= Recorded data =
*** Begin section ***
theorem hide_execTrackAcqTimeout {b : BayNo} {why : TrackFail} {s : State} {tn : State} (h0 : Part.sys ∈ ps)
    (h1 : Part.raised ∈ ps) (h2 : Part.fwq ∈ ps) (h3 : Part.retry ∈ ps) (h4 : ∀ x, Part.queues x ∈ ps) (h5 : ∀ x,
    Part.msix x ∈ ps) (h6 : ∀ x, Part.mbx x ∈ ps) (h7 : ∀ x, Part.alarm x ∈ ps) (h8 : Part.cmds ∈ ps)
    (h9 : Part.flash ∈ ps) (h10 : ∀ x, Part.afe x ∈ ps) (h11 : ∀ x, Part.rc x ∈ ps) (h12 : Part.dec b ∈ ps) (h13 : ∀ x,
    Part.wp x ∈ ps) (h14 : ∀ x, Part.srv x ∈ ps) (h15 : Part.spn b ∈ ps) (h16 : Part.sld b ∈ ps) (h17 : ∀ x,
    Part.seq x ∈ ps) (h18 : Part.pool ∈ ps) (h19 : Part.hnd ∈ ps) (h20 : Part.stg ∈ ps) (h21 : Part.mem ∈ ps)
    (h22 : Part.pair ∈ ps) (h23 : Part.out ∈ ps) (hx : execTrackAcqTimeout b why s = .next tn) :
    hide ps tn = hide ps s := by
  unfold execTrackAcqTimeout at hx
  dsimp only at hx
  repeat' split at hx
  all_goals
    obtain rfl := Host.Outcome.next.inj hx
    first | with_reducible rfl | simp only [hide_acquisitionFailed, hide_raiseBay, hide_onSrv, hide_abandonMove,
        implies_true, h0, h1, h2, h3, h4, h5, h6, h7, h8, h9, h10, h11, h12, h13, h14, h15, h16, h17, h18, h19, h20, h21,
        h22, h23]

theorem hide_execWobbleAddressWord {b : BayNo} {units : TurnUnits} {s : State} {tn : State} (h0 : Part.sys ∈ ps)
    (h1 : Part.raised ∈ ps) (h2 : Part.retry ∈ ps) (h3 : ∀ x, Part.alarm x ∈ ps) (h4 : Part.afe b ∈ ps)
    (h5 : Part.rc b ∈ ps) (h6 : Part.wp b ∈ ps) (h7 : Part.srv b ∈ ps) (h8 : Part.sld b ∈ ps) (h9 : Part.seq b ∈ ps)
    (h10 : Part.pair ∈ ps) (h11 : Part.out ∈ ps) (hx : execWobbleAddressWord b units s = .next tn) :
    hide ps tn = hide ps s := by
  unfold execWobbleAddressWord at hx
  dsimp only at hx
  repeat' split at hx
  all_goals
    obtain rfl := Host.Outcome.next.inj hx
    first | with_reducible rfl | simp only [hide_onSrv, hide_layerFound, hide_placeKnown, implies_true, h0, h1, h2, h3,
        h4, h5, h6, h7, h8, h9, h10, h11]

theorem hide_execStrideJump {b : BayNo} {s : State} {tn : State} (h0 : Part.sys ∈ ps) (h1 : Part.raised ∈ ps) (h2 : ∀ x,
    Part.alarm x ∈ ps) (h3 : Part.afe b ∈ ps) (h4 : Part.rc b ∈ ps) (h5 : Part.wp b ∈ ps) (h6 : Part.srv b ∈ ps)
    (h7 : Part.sld b ∈ ps) (h8 : Part.seq b ∈ ps) (h9 : Part.pair ∈ ps) (h10 : Part.out ∈ ps)
    (hx : execStrideJump b s = .next tn) :
    hide ps tn = hide ps s := by
  unfold execStrideJump at hx
  dsimp only at hx
  repeat' split at hx
  all_goals
    obtain rfl := Host.Outcome.next.inj hx
    first | with_reducible rfl | simp only [hide_raiseBay, hide_startMove, implies_true, h0, h1, h2, h3, h4, h5, h6, h7,
        h8, h9, h10]

theorem hide_execStrideJumpLate {b : BayNo} {s : State} {tn : State} (h0 : Part.sys ∈ ps) (h1 : Part.raised ∈ ps)
    (h2 : ∀ x, Part.alarm x ∈ ps) (h3 : Part.afe b ∈ ps) (h4 : Part.rc b ∈ ps) (h5 : Part.wp b ∈ ps)
    (h6 : Part.srv b ∈ ps) (h7 : Part.sld b ∈ ps) (h8 : Part.seq b ∈ ps) (h9 : Part.pair ∈ ps) (h10 : Part.out ∈ ps)
    (hx : execStrideJumpLate b s = .next tn) :
    hide ps tn = hide ps s := by
  unfold execStrideJumpLate at hx
  repeat' split at hx
  all_goals
    obtain rfl := Host.Outcome.next.inj hx
    first | with_reducible rfl | simp only [hide_moveDone, hide_raiseBay, implies_true, h0, h1, h2, h3, h4, h5, h6, h7,
        h8, h9, h10]

theorem hide_execLayerJump {b : BayNo} {toHigher : Bool} {s : State} {tn : State} (h0 : Part.sys ∈ ps)
    (h1 : Part.raised ∈ ps) (h2 : ∀ x, Part.alarm x ∈ ps) (h3 : Part.afe b ∈ ps) (h4 : Part.rc b ∈ ps)
    (h5 : Part.wp b ∈ ps) (h6 : Part.srv b ∈ ps) (h7 : Part.sld b ∈ ps) (h8 : Part.seq b ∈ ps) (h9 : Part.pair ∈ ps)
    (h10 : Part.out ∈ ps) (hx : execLayerJump b toHigher s = .next tn) :
    hide ps tn = hide ps s := by
  unfold execLayerJump at hx
  dsimp only at hx
  repeat' split at hx
  all_goals
    obtain rfl := Host.Outcome.next.inj hx
    first | with_reducible rfl | simp only [hide_orderServoMove, implies_true, h0, h1, h2, h3, h4, h5, h6, h7, h8, h9,
        h10]

theorem hide_execLayerJumpWindowEnd {b : BayNo} {s : State} {tn : State} (h0 : Part.sys ∈ ps) (h1 : Part.raised ∈ ps)
    (h2 : ∀ x, Part.alarm x ∈ ps) (h3 : Part.afe b ∈ ps) (h4 : Part.rc b ∈ ps) (h5 : Part.wp b ∈ ps)
    (h6 : Part.srv b ∈ ps) (h7 : Part.sld b ∈ ps) (h8 : Part.seq b ∈ ps) (h9 : Part.pair ∈ ps) (h10 : Part.out ∈ ps)
    (hx : execLayerJumpWindowEnd b s = .next tn) :
    hide ps tn = hide ps s := by
  unfold execLayerJumpWindowEnd at hx
  dsimp only at hx
  repeat' split at hx
  all_goals
    obtain rfl := Host.Outcome.next.inj hx
    first | with_reducible rfl | simp only [hide_onSrv, hide_moveDone, hide_raiseBay, implies_true, h0, h1, h2, h3, h4,
        h5, h6, h7, h8, h9, h10]

theorem hide_execLensSeek {b : BayNo} {tracks : Int} {s : State} {tn : State} (h0 : Part.sys ∈ ps)
    (h1 : Part.raised ∈ ps) (h2 : ∀ x, Part.alarm x ∈ ps) (h3 : Part.afe b ∈ ps) (h4 : Part.rc b ∈ ps)
    (h5 : Part.wp b ∈ ps) (h6 : Part.srv b ∈ ps) (h7 : Part.sld b ∈ ps) (h8 : Part.seq b ∈ ps) (h9 : Part.pair ∈ ps)
    (h10 : Part.out ∈ ps) (hx : execLensSeek b tracks s = .next tn) :
    hide ps tn = hide ps s := by
  unfold execLensSeek at hx
  dsimp only at hx
  repeat' split at hx
  all_goals
    obtain rfl := Host.Outcome.next.inj hx
    first | with_reducible rfl | simp only [hide_orderServoMove, implies_true, h0, h1, h2, h3, h4, h5, h6, h7, h8, h9,
        h10]

theorem hide_execSledSeek {b : BayNo} {turn : Nat} {s : State} {tn : State} (h0 : Part.sys ∈ ps) (h1 : Part.raised ∈ ps)
    (h2 : ∀ x, Part.alarm x ∈ ps) (h3 : Part.afe b ∈ ps) (h4 : Part.rc b ∈ ps) (h5 : Part.wp b ∈ ps)
    (h6 : Part.srv b ∈ ps) (h7 : Part.sld b ∈ ps) (h8 : Part.seq b ∈ ps) (h9 : Part.pair ∈ ps) (h10 : Part.out ∈ ps)
    (hx : execSledSeek b turn s = .next tn) :
    hide ps tn = hide ps s := by
  unfold execSledSeek at hx
  dsimp only at hx
  repeat' split at hx
  all_goals
    obtain rfl := Host.Outcome.next.inj hx
    first | with_reducible rfl | simp only [hide_orderServoMove, implies_true, h0, h1, h2, h3, h4, h5, h6, h7, h8, h9,
        h10]

theorem hide_execOffsetApply {b : BayNo} {focusNm : Int} {tiltCdeg : Int} {s : State} {tn : State} (h0 : Part.sys ∈ ps)
    (h1 : Part.raised ∈ ps) (h2 : ∀ x, Part.alarm x ∈ ps) (h3 : Part.afe b ∈ ps) (h4 : Part.rc b ∈ ps)
    (h5 : Part.wp b ∈ ps) (h6 : Part.srv b ∈ ps) (h7 : Part.sld b ∈ ps) (h8 : Part.seq b ∈ ps) (h9 : Part.pair ∈ ps)
    (h10 : Part.out ∈ ps) (hx : execOffsetApply b focusNm tiltCdeg s = .next tn) :
    hide ps tn = hide ps s := by
  unfold execOffsetApply at hx
  dsimp only at hx
  repeat' split at hx
  all_goals
    obtain rfl := Host.Outcome.next.inj hx
    first | with_reducible rfl | simp only [hide_orderServoMove, implies_true, h0, h1, h2, h3, h4, h5, h6, h7, h8, h9,
        h10]

theorem hide_execCharacterisationRun {b : BayNo} {run : Option CharRun} {s : State} {tn : State} (h0 : Part.raised ∈ ps)
    (h1 : ∀ x, Part.alarm x ∈ ps) (h2 : Part.srv b ∈ ps) (hx : execCharacterisationRun b run s = .next tn) :
    hide ps tn = hide ps s := by
  unfold execCharacterisationRun at hx
  dsimp only at hx
  repeat' split at hx
  all_goals
    obtain rfl := Host.Outcome.next.inj hx
    first | with_reducible rfl | simp only [hide_raiseBay, hide_onSrv, implies_true, h0, h1, h2]

/-! ### Drives -/

theorem hide_execEncoderEdge {e : EncId} {k : EdgeKind} {time10ns : Nat} {s : State} {tn : State} (h0 : Part.raised ∈ ps)
    (h1 : ∀ x, Part.alarm x ∈ ps) (h2 : ∀ x, Part.srv x ∈ ps) (h3 : ∀ x, Part.spn x ∈ ps) (h4 : ∀ x, Part.sld x ∈ ps)
    (h5 : Part.hnd ∈ ps) (hx : execEncoderEdge e k time10ns s = .next tn) :
    hide ps tn = hide ps s := by
  unfold execEncoderEdge at hx
  repeat' split at hx
  all_goals
    obtain rfl := Host.Outcome.next.inj hx
    first | with_reducible rfl | simp only [hide_onSpn, hide_raiseBay, hide_onSld, hide_onAxis, implies_true, h0, h1, h2,
        h3, h4, h5]

theorem hide_execEncoderLoss {b : BayNo} {cause : EncLoss} {s : State} {tn : State} (h0 : Part.sys ∈ ps)
    (h1 : Part.raised ∈ ps) (h2 : Part.fwq ∈ ps) (h3 : ∀ x, Part.alarm x ∈ ps) (h4 : Part.afe b ∈ ps)
    (h5 : Part.rc b ∈ ps) (h6 : Part.dec b ∈ ps) (h7 : Part.wp b ∈ ps) (h8 : Part.srv b ∈ ps) (h9 : Part.spn b ∈ ps)
    (h10 : Part.sld b ∈ ps) (h11 : Part.seq b ∈ ps) (h12 : Part.pool ∈ ps) (h13 : Part.mem ∈ ps) (h14 : Part.pair ∈ ps)
    (h15 : Part.out ∈ ps) (hx : execEncoderLoss b cause s = .next tn) :
    hide ps tn = hide ps s := by
  unfold execEncoderLoss at hx
  repeat' split at hx
  all_goals
    obtain rfl := Host.Outcome.next.inj hx
    first | with_reducible rfl | simp only [hide_loseEncoder, implies_true, h0, h1, h2, h3, h4, h5, h6, h7, h8, h9, h10,
        h11, h12, h13, h14, h15]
*** End section ***
The answer must consist of each line from the data that includes the string "first".

= Solution to the problem =
    first | with_reducible rfl | simp only [hide_acquisitionFailed, hide_raiseBay, hide_onSrv, hide_abandonMove,
    first | with_reducible rfl | simp only [hide_onSrv, hide_layerFound, hide_placeKnown, implies_true, h0, h1, h2, h3,
    first | with_reducible rfl | simp only [hide_raiseBay, hide_startMove, implies_true, h0, h1, h2, h3, h4, h5, h6, h7,
    first | with_reducible rfl | simp only [hide_moveDone, hide_raiseBay, implies_true, h0, h1, h2, h3, h4, h5, h6, h7,
    first | with_reducible rfl | simp only [hide_orderServoMove, implies_true, h0, h1, h2, h3, h4, h5, h6, h7, h8, h9,
    first | with_reducible rfl | simp only [hide_onSrv, hide_moveDone, hide_raiseBay, implies_true, h0, h1, h2, h3, h4,
    first | with_reducible rfl | simp only [hide_orderServoMove, implies_true, h0, h1, h2, h3, h4, h5, h6, h7, h8, h9,
    first | with_reducible rfl | simp only [hide_orderServoMove, implies_true, h0, h1, h2, h3, h4, h5, h6, h7, h8, h9,
    first | with_reducible rfl | simp only [hide_orderServoMove, implies_true, h0, h1, h2, h3, h4, h5, h6, h7, h8, h9,
    first | with_reducible rfl | simp only [hide_raiseBay, hide_onSrv, implies_true, h0, h1, h2]
    first | with_reducible rfl | simp only [hide_onSpn, hide_raiseBay, hide_onSld, hide_onAxis, implies_true, h0, h1, h2,
    first | with_reducible rfl | simp only [hide_loseEncoder, implies_true, h0, h1, h2, h3, h4, h5, h6, h7, h8, h9, h10,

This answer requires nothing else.